Are you becoming less accepting of "I can't do it" comments from other overweight people?
I must admit that I have no patience whatsoever and tend to be a little rude to overweight people who make the comment that "I can't do that" when they have asked how I lose weight and wanted to know what I did.
They always seem to want me to let slip that I found some magic pill that did it overnight and when they hear the truth suddenly their want to lose weight becomes almost an annoyance at me for having taken time and work to do it.
I have little to no patience with them and tend to end up a little snippy. Especially as they keep asking "well there must be something you used".
Anyone else finding this?
I did find that I did that when I lost weight as a teen. I mean, it wasn't that hard to eat less and better and exercise more.

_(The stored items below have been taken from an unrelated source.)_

/-- P2's line `COMBINE a=dx, b=dy` (95_test_vectors.md §3), with the widest result that fits `b`. -/
def combineLine : AsmRequest := ⟨.combine, [(.a, .hostName "dx"), (.b, .hostName "dy")]⟩

/-- The names that line uses. -/
def combineNames : List (String × Word64) := [("dy", 0xFFFFFFFF), ("dx", 0x55555555)]

/-- WellFormedRequestsAssemble: a request that uses a bound name at each port, with its kept values. -/
theorem witness_well_formed_request :
    combineLine.wf = true ∧ combineLine.namesBound (combineNames.map Prod.fst) = true ∧
      (∀ n k, (Port.b, Value.hostName n) ∈ combineLine.operands → combineNames.lookup n = some k → k.toNat < 2 ^ 32) ∧
      (Port.a, Value.hostName "dx") ∈ combineLine.operands ∧ combineNames.lookup "dx" = some 0x55555555 ∧
      (Port.b, Value.hostName "dy") ∈ combineLine.operands ∧ combineNames.lookup "dy" = some 0xFFFFFFFF := by
  refine ⟨by decide, by decide, ?_, by decide, by decide, by decide, by decide⟩
  intro n k hn hk
  have : n = "dy" := by simpa [combineLine] using hn
  subst this
  cases hk
  decide

/-- WellFormedRequestsAssemble: a request that omits both operands. -/
theorem witness_omitted_operands :
    (AsmRequest.mk .norm []).wf = true ∧ ∀ p v, (p, v) ∉ (AsmRequest.mk .norm []).operands := by
  refine ⟨by decide, ?_⟩
  intro p v h
  cases h

/-- OtherRequestsDoNotAssemble: an operand twice, `f64(0)` at `b`, a name nothing binds, and the least result too wide for `b`. -/
theorem witness_requests_that_do_not_assemble :
    (AsmRequest.mk .dilate [(.a, .decimal 1), (.a, .decimal 2)]).wf = false ∧
      (AsmRequest.mk .combine [(.b, .f64 ⟨false, 0, 0⟩)]).wf = false ∧
      (Port.b, Value.hostName "dy") ∈ combineLine.operands ∧ ([] : List (String × Word64)).lookup "dy" = none ∧
      ([("dy", 0x100000000)] : List (String × Word64)).lookup "dy" = some 0x100000000 ∧
      2 ^ 32 ≤ (0x100000000 : Word64).toNat := by
  decide

/-- BindingKeepsTheResult: a line that assembles. -/
theorem witness_line_assembles :
    assemble [] ⟨.encode, [(.a, .decimal 44700), (.b, .decimal 18)]⟩ = some ⟨0b100, 0xAE9C, 0x12⟩ := by decide

/-- BindingKeepsTheResult: that line's result fits the port `b`. -/
theorem witness_result_fits_b : (blockF ⟨0b100, 0xAE9C, 0x12⟩).r.toNat < 2 ^ 32 := by decide

/-- F64PatternIsNearest: one half does not round beyond the largest finite value, and 2^1024 does. -/
theorem witness_f64_in_range :
    0 < 10 ∧ nearestMagnitude 5 10 < 2047 * 2 ^ 52 ∧ 2047 * 2 ^ 52 ≤ nearestMagnitude (2 ^ 1024) 1 := by decide +kernel

end Sys2Proof.Tests
end

section
/-! PROOFS. The statements of 10_state.md: what a step answers, that nothing earlier reaches the answer, and the invariant that
every step keeps. The state a step ends in gets a name and one lemma per part, and the proofs go through these. -/

namespace Sys2Proof.Machine

/-- The state that a step ends in: the next request presented, its answer `F` on the outputs, the sample taken (R16, R79). -/
def State.afterStep (s : State) : State := (s.presentNext.answer (blockF s.nextRequest)).sample

/-- After presenting, the ports hold the request that the step completes (R79; entry 3 where none waits). -/
theorem State.presentNext_request_eq_nextRequest (s : State) : s.presentNext.request = s.nextRequest :=
  s.presentNext_request

/-- A step always completes, and `afterStep` is where it ends. -/
theorem step_eq_next_afterStep (s : State) : step s = .next s.afterStep := by
  rw [step_eq, State.presentNext_request_eq_nextRequest, State.afterStep]

@[simp] theorem State.afterStep_request (s : State) : s.afterStep.request = s.nextRequest := by
  simp [State.afterStep, State.presentNext_request_eq_nextRequest]

@[simp] theorem State.afterStep_outputs (s : State) : s.afterStep.outputs = blockF s.nextRequest := by
  simp [State.afterStep]

@[simp] theorem State.afterStep_window (s : State) : s.afterStep.window = 0 := by
  simp [State.afterStep]

@[simp] theorem State.afterStep_pending (s : State) : s.afterStep.pending = s.pending.tail := by
  simp [State.afterStep]

@[simp] theorem State.afterStep_samples (s : State) :
    s.afterStep.samples = s.samples ++ [blockF s.nextRequest] := by
  simp [State.afterStep]

/-- A step leaves `F` of its request on the outputs and that request on the inputs, whatever stood on the ports before (R16). -/
theorem State.afterStep_settledOutputs (s : State) : s.afterStep.settledOutputs := by
  intro _
  rw [State.afterStep_outputs, State.afterStep_request]

/-- A step ends with its window over (R75). -/
theorem State.afterStep_windowBounded (s : State) : s.afterStep.windowBounded := by
  rw [State.windowBounded, State.afterStep_window]
  exact Nat.zero_le _

/-- The one sample that a step adds is an answer of `F`, so it is lawful where the earlier ones are (R60, R63). -/
theorem State.afterStep_samplesLawful (s : State) (h : s.samplesLawful) : s.afterStep.samplesLawful := by
  intro x hx
  rw [State.afterStep_samples, List.mem_append, List.mem_singleton] at hx
  rcases hx with hearlier | rfl
  · exact h x hearlier
  · exact blockF_lawful _

/-- Settles O39: a step settles its own outputs and ends its own window; only the samples before it lean on the invariant. -/
theorem stepKeepsInvariant : Obligations.StepKeepsInvariant := by
  intro s t ⟨_, _, hsamples⟩ hstep
  rw [step_eq_next_afterStep] at hstep
  obtain rfl : s.afterStep = t := Host.Outcome.next.inj hstep
  exact ⟨s.afterStep_settledOutputs, s.afterStep_windowBounded, s.afterStep_samplesLawful hsamples⟩

/-- States with the same inputs have the same request on their ports (R16). -/
theorem State.request_congr {s s' : State} (hop : s'.op = s.op) (ha : s'.a = s.a) (hb : s'.b = s.b) :
    s'.request = s.request := by
  rw [State.request, State.request, hop, ha, hb]

/-- Settles O30: the operation selected answers `F` of the request on the ports, and equal inputs are one request (R17). -/
theorem portsAnswerTheFunction : Obligations.PortsAnswerTheFunction := by
  intro s
  refine ⟨_, exec_selected s, State.answer_outputs _ _, fun s' hop ha hb => ⟨_, exec_selected s', ?_⟩⟩
  rw [State.answer_outputs, State.answer_outputs, State.request_congr hop ha hb]

/-- Settles O31, field by field of the state that the step ends in. -/
theorem stepAnswersTheFunction : Obligations.StepAnswersTheFunction := fun s =>
  ⟨s.afterStep, step_eq_next_afterStep s, s.afterStep_outputs, s.afterStep_request, s.afterStep_window,
    s.afterStep_pending, s.afterStep_samples⟩

/-- Settles O32: the outputs after a step are `F` of the request it completes, and of nothing else (R12, R67). -/
theorem answersDoNotDependOnHistory : Obligations.AnswersDoNotDependOnHistory := by
  intro s s' h
  refine ⟨s.afterStep, s'.afterStep, step_eq_next_afterStep s, step_eq_next_afterStep s', ?_⟩
  rw [State.afterStep_outputs, State.afterStep_outputs, h]

end Sys2Proof.Machine
end

section
/-! PROOFS. The statements of 20_memory.md: which operation a step runs, and that completing a request again changes nothing but
the host's record. Presenting the next request gets one equation per case of what waits; a state that is already settled on
its request is left alone by that request's answer. -/

namespace Sys2Proof.Machine

/-- With nothing waiting, presenting leaves the ports alone (entry 3). -/
theorem State.presentNext_of_nothing_waiting {s : State} (h : s.pending = []) : s.presentNext = s := by
  rw [State.presentNext, h]

/-- With a request waiting, presenting takes it off the sequence and drives it (R79). -/
theorem State.presentNext_of_waiting {s : State} {q : Request} {qs : List Request} (h : s.pending = q :: qs) :
    s.presentNext = { s with pending := qs }.drive q := by
  rw [State.presentNext, h]

/-- A table word laid before the step is the request that gets driven (entry 8). -/
theorem State.presentNext_withFetchWord (s : State) (nbits w : Nat) :
    (s.withFetchWord nbits w).presentNext = s.drive ⟨opOfWord nbits w, s.a, s.b⟩ := rfl

/-- The operation selected is the one named by the request on the ports (R29). -/
theorem State.selected_eq_decodeOp_request (s : State) : s.selected = decodeOp s.request.op := rfl

/-- Once a request is driven, its `op` selects the operation, whatever stood on the ports before (R29). -/
theorem State.drive_selected (s : State) (q : Request) : (s.drive q).selected = decodeOp q.op := by
  rw [State.selected_eq_decodeOp_request, State.drive_request]

/-- A step is the selected operation on the ports after presenting, and then a sample (R29, R79). -/
theorem step_runs_selected (s : State) :
    ∃ t, exec s.presentNext.selected s.presentNext = .next t ∧ step s = .next t.sample :=
  ⟨_, exec_selected s.presentNext, step_eq s⟩

/-- Settles O29: in each case the step runs what presenting has put on the ports. -/
theorem stepRunsTheSelectedOperation : Obligations.StepRunsTheSelectedOperation := by
  refine ⟨fun s hnone => ?_, fun s q qs hwaiting => ?_, fun s nbits w i hword => ?_⟩
  · have h := step_runs_selected s
    rwa [State.presentNext_of_nothing_waiting hnone] at h
  · have h := step_runs_selected s
    rwa [State.presentNext_of_waiting hwaiting, State.drive_selected] at h
  · obtain rfl : decodeOp (opOfWord nbits w) = i := Option.some.inj hword
    have h := step_runs_selected (s.withFetchWord nbits w)
    rwa [State.presentNext_withFetchWord, State.drive_selected] at h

Now that I have gained it all back and am trying to lose as an adult with a family - not so much. People have to be ready to dedicate themselves to it, and if they aren't accepting that yet, well, then nothing's going to work, and quite frankly, without the dedication, no, they can't do it!
I get quite irritated about people looking for easy answers to complex problems -- whether it is weight management, work, environmental issues, whatever.
I used to give flute lessons when I was in high school, and my pupils would not practice, not make progress, and say things to me like "You have such beautiful tone, how come I don't?" When I answered that I practiced an hour a day their eyes would glaze over. They wanted the results, and thought there had to be a secret way to achieve them (one that didn't involve hard work).
I now tend to give very general answers when people compliment me about my weight loss -- if they are really interested I tend to tell them about the resources on CC and leave it at that.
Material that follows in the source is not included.